Saved entries:
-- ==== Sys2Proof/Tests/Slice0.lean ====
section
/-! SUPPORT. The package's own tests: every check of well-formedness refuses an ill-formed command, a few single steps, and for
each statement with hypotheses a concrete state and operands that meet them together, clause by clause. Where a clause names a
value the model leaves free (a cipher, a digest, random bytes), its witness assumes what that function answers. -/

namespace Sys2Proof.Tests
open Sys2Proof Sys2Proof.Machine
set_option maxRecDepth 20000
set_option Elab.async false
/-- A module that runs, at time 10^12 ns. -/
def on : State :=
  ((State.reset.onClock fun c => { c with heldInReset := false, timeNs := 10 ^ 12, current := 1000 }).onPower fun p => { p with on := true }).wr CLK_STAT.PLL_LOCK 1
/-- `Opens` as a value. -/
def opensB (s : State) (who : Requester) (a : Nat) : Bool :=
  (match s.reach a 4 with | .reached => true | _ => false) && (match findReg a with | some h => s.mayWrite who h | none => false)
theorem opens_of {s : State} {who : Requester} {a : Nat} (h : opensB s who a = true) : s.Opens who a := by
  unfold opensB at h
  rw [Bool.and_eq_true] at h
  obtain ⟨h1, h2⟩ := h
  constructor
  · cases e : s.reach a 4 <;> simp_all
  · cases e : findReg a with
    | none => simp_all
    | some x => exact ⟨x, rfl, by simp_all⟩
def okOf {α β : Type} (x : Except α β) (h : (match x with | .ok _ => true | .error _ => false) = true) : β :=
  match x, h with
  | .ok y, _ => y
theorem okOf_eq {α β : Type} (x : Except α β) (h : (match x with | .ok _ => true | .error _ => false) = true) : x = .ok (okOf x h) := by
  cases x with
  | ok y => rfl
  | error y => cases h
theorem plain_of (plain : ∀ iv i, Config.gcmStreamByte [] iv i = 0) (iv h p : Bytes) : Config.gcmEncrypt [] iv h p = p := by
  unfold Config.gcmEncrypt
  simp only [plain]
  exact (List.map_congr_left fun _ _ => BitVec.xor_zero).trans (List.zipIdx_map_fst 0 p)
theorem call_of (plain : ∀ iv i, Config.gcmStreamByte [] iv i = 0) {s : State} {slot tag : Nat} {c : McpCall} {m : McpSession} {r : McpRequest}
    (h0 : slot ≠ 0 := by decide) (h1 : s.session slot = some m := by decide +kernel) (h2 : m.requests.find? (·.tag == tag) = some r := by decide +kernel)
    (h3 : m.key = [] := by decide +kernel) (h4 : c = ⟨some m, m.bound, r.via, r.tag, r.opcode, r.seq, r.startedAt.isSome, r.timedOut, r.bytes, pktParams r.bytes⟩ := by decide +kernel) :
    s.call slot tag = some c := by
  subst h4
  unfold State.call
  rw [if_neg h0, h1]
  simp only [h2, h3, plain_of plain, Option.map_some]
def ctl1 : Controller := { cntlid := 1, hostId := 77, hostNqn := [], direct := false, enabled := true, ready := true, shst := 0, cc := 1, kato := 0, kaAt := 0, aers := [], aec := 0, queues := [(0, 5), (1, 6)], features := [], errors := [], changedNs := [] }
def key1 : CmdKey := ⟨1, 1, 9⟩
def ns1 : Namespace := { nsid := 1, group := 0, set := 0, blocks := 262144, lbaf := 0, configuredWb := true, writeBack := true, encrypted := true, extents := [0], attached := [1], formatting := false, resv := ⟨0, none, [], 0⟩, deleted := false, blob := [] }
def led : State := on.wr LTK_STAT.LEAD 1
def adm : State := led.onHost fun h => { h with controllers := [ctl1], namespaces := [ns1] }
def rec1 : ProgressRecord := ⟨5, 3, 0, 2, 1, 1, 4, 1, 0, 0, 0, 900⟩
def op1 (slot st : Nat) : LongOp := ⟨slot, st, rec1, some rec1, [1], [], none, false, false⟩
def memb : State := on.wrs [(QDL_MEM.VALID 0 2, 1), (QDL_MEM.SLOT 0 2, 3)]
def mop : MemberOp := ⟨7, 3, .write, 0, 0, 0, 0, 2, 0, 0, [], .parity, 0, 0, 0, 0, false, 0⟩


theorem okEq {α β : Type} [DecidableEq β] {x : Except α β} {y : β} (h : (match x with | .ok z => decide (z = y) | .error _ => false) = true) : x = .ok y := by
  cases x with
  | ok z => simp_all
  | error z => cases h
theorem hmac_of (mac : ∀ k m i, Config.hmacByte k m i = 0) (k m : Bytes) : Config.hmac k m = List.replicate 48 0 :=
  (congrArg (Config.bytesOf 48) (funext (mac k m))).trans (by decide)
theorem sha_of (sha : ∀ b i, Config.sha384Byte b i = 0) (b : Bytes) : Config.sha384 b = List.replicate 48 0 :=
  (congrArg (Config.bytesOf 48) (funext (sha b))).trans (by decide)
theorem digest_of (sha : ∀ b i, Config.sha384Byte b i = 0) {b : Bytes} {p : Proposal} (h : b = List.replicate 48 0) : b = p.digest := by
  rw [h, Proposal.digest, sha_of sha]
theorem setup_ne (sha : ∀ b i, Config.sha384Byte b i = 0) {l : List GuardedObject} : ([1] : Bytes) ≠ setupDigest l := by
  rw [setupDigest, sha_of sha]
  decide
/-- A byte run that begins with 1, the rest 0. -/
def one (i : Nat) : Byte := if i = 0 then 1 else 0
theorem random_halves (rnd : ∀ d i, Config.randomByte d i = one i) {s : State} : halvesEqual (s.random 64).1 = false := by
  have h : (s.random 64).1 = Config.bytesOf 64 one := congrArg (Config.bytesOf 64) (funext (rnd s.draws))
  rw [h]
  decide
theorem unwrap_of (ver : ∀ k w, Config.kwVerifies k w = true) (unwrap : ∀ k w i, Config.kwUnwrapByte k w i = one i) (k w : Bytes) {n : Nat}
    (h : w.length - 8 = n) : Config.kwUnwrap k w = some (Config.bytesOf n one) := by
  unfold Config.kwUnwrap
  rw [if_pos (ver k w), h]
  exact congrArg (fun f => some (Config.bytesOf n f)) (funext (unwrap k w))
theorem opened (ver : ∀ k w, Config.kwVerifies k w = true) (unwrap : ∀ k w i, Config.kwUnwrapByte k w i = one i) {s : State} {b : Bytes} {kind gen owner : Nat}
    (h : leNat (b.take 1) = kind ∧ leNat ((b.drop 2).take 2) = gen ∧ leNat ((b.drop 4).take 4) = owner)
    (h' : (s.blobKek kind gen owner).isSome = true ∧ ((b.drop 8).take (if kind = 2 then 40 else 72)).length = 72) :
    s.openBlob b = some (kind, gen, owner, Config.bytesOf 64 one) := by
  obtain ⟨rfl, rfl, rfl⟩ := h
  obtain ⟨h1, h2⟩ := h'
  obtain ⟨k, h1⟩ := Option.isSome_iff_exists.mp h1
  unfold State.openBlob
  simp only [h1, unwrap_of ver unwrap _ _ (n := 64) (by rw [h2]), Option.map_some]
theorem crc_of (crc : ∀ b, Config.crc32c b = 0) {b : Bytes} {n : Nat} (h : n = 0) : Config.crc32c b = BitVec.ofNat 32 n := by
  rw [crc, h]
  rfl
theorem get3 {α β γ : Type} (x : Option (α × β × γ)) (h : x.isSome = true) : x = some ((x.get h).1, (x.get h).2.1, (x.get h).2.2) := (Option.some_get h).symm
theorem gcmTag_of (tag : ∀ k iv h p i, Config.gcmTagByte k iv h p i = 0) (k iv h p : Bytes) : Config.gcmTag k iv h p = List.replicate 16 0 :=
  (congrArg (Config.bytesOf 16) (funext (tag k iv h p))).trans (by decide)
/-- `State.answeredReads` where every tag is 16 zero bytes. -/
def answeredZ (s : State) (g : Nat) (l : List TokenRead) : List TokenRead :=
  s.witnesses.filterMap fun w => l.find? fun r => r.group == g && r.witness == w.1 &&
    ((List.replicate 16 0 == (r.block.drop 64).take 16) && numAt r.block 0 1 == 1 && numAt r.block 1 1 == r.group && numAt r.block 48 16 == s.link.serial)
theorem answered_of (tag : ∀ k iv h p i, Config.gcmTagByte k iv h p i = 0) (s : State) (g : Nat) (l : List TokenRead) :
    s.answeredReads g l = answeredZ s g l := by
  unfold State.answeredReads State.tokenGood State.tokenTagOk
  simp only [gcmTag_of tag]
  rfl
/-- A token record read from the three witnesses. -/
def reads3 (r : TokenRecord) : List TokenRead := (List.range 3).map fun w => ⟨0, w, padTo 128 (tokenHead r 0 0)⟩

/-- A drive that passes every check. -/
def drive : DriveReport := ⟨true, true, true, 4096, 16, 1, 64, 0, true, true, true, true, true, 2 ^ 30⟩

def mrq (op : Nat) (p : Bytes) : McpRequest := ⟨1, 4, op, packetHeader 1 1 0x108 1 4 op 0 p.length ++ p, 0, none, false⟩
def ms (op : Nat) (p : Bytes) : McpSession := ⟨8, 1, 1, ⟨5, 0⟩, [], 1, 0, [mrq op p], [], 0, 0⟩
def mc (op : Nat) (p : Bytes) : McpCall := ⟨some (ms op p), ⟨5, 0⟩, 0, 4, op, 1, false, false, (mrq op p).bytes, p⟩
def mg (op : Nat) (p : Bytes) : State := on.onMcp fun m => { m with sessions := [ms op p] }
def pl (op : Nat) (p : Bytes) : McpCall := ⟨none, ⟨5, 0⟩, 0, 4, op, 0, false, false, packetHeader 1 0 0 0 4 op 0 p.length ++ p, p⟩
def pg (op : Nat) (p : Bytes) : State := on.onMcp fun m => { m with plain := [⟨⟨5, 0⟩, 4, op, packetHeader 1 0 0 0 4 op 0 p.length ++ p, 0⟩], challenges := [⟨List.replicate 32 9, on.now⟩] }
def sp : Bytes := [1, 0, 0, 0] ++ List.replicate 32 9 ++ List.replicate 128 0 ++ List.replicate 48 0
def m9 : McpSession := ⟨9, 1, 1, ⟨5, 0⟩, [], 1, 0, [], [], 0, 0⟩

- [WORK REQUIRED] From the entries above, print the lines beginning at the one with "def mrq (op" and stopping after the one with "def ms (op : Nat)", exactly as written and with nothing else.

- [REPLY TO THE EXERCISE]
def mrq (op : Nat) (p : Bytes) : McpRequest := ⟨1, 4, op, packetHeader 1 1 0x108 1 4 op 0 p.length ++ p, 0, none, false⟩
def ms (op : Nat) (p : Bytes) : McpSession := ⟨8, 1, 1, ⟨5, 0⟩, [], 1, 0, [mrq op p], [], 0, 0⟩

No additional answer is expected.